> Your objective:
Below are lines of data; restate word for word those running from the line containing "of a core. -/" to the line containing "q.cons b.stage ||", inclusive, and no others.

==== Information provided

/-- The moves of one interval's end (R83). -/
def decideMoves (j : Job) (pl : Nat) (p : Pipe) (scores : List (Nat × Nat)) :
    Nat → List Nat → List Nat → State → State
  | 0, _, _, s => s
  | fuel + 1, dropped, moved, s =>
    match receiver s j pl p scores dropped with
    | none => s
    | some r =>
      match donor s j pl p scores dropped r with
      | none => s
      | some d =>
        match givenCore s j pl p d r moved with
        | none => decideMoves j pl p scores fuel (d.snum :: dropped) moved s
        | some c =>
          decideMoves j pl p scores fuel dropped (dieOf c :: moved)
            (updCore s c (fun k => { k with move := some { stage := r.snum, at_ := s.clk + 64, began := false } }))

/-- The cycle of the next interval's end (R82). -/
def nextInterval (p : Pipe) : Nat := p.placedAt + (p.intervals + 1) * 2 ^ p.bint

/-- BALANCER_INTERVAL (R82, R83). An interval that ends while the job is being suspended, is suspended or resumes passes
without scores or moves (log entry 103, DESIGN CHOICE: R82 and R383 do not speak of it). -/
def execBalancerInterval (s : State) : Host.Outcome State Fault Refusal :=
  match s.subject with
  | .pipe jid pl =>
    match (findJob s jid).bind (fun j => (j.pipes[pl]?).map (fun p => (j, p))) with
    | none => .refused .notEnabled
    | some (j, p) =>
      if s.clk < nextInterval p || j.cores.isEmpty || !j.live then .refused .notEnabled
      else
        let s := updJob s jid (fun j => j.updPipe pl (fun p => { p with intervals := p.intervals + 1 }))
        if j.urgent || !j.runs then .next s
        else
          let scores := p.stages.foldl (fun m g => mapPut 0 g.snum (score s j pl p g) m) []
          .next (decideMoves j pl p scores (j.cores.length + p.stages.length) [] [] s)
  | _ => .refused .notEnabled

/-- BALANCER_MOVE (R83, R85 steps 1 and 2). -/
def execBalancerMove (s : State) : Host.Outcome State Fault Refusal :=
  match s.subject with
  | .core pcid =>
    let c := getCore s pcid
    match c.move, c.bind with
    | some m, some b =>
      if m.began || decide (s.clk < m.at_) then .refused .notEnabled
      else
        let s := setCore s { c with move := some { m with began := true } }
        let stop := fun (g : Seg) => if g.pcid = some pcid then { g with accepting := false } else g
        .next (updJob s b.jid (fun j => j.updPipe b.pl (fun p =>
          { p with queues := p.queues.map (fun q =>
              if endNames q.cons b.stage then { q with segs := q.segs.map stop } else q) })))
    | _, _ => .refused .notEnabled
  | _ => .refused .notEnabled

/-- The core to which a draining core's entries pass (R85 step 1). -/
def transferTo (s : State) (b : Bind) : Option Nat :=
  (findJob s b.jid).bind (fun j => j.cores.find? (fun p =>
    (getCore s p).bind == some b && !draining (getCore s p)))

/-- DEQUE_TRANSFER (R85 step 1): one entry, the one at TOP. -/
def execDequeTransfer (s : State) : Host.Outcome State Fault Refusal :=
  match s.subject with
  | .core pcid =>
    let c := getCore s pcid
    match c.bind.bind (transferTo s) with
    | none => .refused .notEnabled
    | some p =>
      let t := getCore s p
      if !movedOn c || !dequeNonempty c || dequeCap t ≤ dequeCount t then .refused .notEnabled
      else
        let x := sporeAt s c c.top
        let s := setCore s { dropMeta c c.top with top := (c.top + 1) % 2 ^ 16, tag := (c.tag + 1) % 2 ^ 32 }
        .next (pushSpore (wakeForks s pcid) p (sporeBits x.kind x.pc x.a0 x.a1 x.joinva) x.info.ix x.info.deps
          x.info.from_)
  | _ => .refused .notEnabled

/-- A frond of a stage is in a slot, on the ready list or in the hold storage of a core. -/
def frondHere (s : State) (pcid : Nat) (b : Bind) : Bool :=
  s.fronds.any (fun f => f.jid == b.jid && f.pl == b.pl && f.stage == b.stage && !f.urgent &&
    (onCore f pcid || (f.pcid == pcid && f.loc == .hold)))

/-- A draining core has met the conditions of R85 step 4. -/
def drainedCore (s : State) (c : Core) (b : Bind) (p : Pipe) : Bool :=
  movedOn c && !dequeNonempty c && !frondHere s c.pcid b
    && (match c.steal with
      | .swapping _ _ _ _ _ _ => false
      | st => !st.carries)
    && p.queues.all (fun q => !endNames q.cons b.stage ||
      q.segs.all (fun g => g.pcid != some c.pcid || g.elems.isEmpty))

========

> Result of this task:
/-- A frond of a stage is in a slot, on the ready list or in the hold storage of a core. -/
def frondHere (s : State) (pcid : Nat) (b : Bind) : Bool :=
  s.fronds.any (fun f => f.jid == b.jid && f.pl == b.pl && f.stage == b.stage && !f.urgent &&
    (onCore f pcid || (f.pcid == pcid && f.loc == .hold)))

/-- A draining core has met the conditions of R85 step 4. -/
def drainedCore (s : State) (c : Core) (b : Bind) (p : Pipe) : Bool :=
  movedOn c && !dequeNonempty c && !frondHere s c.pcid b
    && (match c.steal with
      | .swapping _ _ _ _ _ _ => false
      | st => !st.carries)
    && p.queues.all (fun q => !endNames q.cons b.stage ||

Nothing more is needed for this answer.